> _Records supplied_:
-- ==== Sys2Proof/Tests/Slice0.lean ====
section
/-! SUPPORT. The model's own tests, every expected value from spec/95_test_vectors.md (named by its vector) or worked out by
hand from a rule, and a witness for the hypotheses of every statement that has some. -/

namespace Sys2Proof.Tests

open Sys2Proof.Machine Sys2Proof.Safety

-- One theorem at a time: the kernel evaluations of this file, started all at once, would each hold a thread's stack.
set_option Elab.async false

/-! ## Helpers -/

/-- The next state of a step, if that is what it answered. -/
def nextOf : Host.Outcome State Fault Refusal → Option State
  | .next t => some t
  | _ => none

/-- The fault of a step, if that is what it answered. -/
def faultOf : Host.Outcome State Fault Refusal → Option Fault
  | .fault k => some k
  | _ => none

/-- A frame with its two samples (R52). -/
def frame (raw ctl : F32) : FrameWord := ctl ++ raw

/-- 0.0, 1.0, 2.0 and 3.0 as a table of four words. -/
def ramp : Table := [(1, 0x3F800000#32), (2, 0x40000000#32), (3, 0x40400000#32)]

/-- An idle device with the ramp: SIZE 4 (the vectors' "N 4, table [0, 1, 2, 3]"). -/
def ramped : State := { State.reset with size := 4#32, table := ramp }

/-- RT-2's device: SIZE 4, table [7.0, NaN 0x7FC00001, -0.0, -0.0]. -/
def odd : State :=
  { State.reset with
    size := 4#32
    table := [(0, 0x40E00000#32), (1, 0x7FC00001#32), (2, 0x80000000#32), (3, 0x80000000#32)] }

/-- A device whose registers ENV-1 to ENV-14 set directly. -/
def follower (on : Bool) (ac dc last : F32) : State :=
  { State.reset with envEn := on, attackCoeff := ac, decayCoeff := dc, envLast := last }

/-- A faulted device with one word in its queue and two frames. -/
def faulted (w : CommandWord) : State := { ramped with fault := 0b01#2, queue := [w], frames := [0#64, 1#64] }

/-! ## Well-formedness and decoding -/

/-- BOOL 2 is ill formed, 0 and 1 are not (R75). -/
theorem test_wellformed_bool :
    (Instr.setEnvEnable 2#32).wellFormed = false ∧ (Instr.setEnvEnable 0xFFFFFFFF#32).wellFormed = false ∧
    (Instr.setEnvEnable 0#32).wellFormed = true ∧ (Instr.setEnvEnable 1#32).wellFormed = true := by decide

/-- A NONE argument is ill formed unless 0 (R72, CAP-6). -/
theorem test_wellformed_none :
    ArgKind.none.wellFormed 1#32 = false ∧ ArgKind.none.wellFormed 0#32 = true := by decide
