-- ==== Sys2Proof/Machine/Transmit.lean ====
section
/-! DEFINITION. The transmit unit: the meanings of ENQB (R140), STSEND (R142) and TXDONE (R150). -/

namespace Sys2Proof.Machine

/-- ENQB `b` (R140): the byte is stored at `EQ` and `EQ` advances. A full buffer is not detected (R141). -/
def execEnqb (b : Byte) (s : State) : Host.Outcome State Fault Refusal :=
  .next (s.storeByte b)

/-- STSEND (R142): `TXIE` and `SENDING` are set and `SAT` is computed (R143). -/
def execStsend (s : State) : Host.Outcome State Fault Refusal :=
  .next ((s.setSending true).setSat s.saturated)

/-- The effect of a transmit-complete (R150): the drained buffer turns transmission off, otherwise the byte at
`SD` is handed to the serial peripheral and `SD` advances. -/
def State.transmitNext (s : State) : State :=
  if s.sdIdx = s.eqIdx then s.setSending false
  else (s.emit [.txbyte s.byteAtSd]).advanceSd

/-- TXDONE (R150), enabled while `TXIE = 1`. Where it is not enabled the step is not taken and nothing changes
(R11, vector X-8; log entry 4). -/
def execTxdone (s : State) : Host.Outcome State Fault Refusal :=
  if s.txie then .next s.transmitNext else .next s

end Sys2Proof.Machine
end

> _Instructions to follow_:
Lines with the word "some" in them are the answer; report each one from the data.

> _Result for this exercise_:
hand from a rule, and a witness for the hypotheses of every statement that has some. -/
  | .next t => some t
  | .fault k => some k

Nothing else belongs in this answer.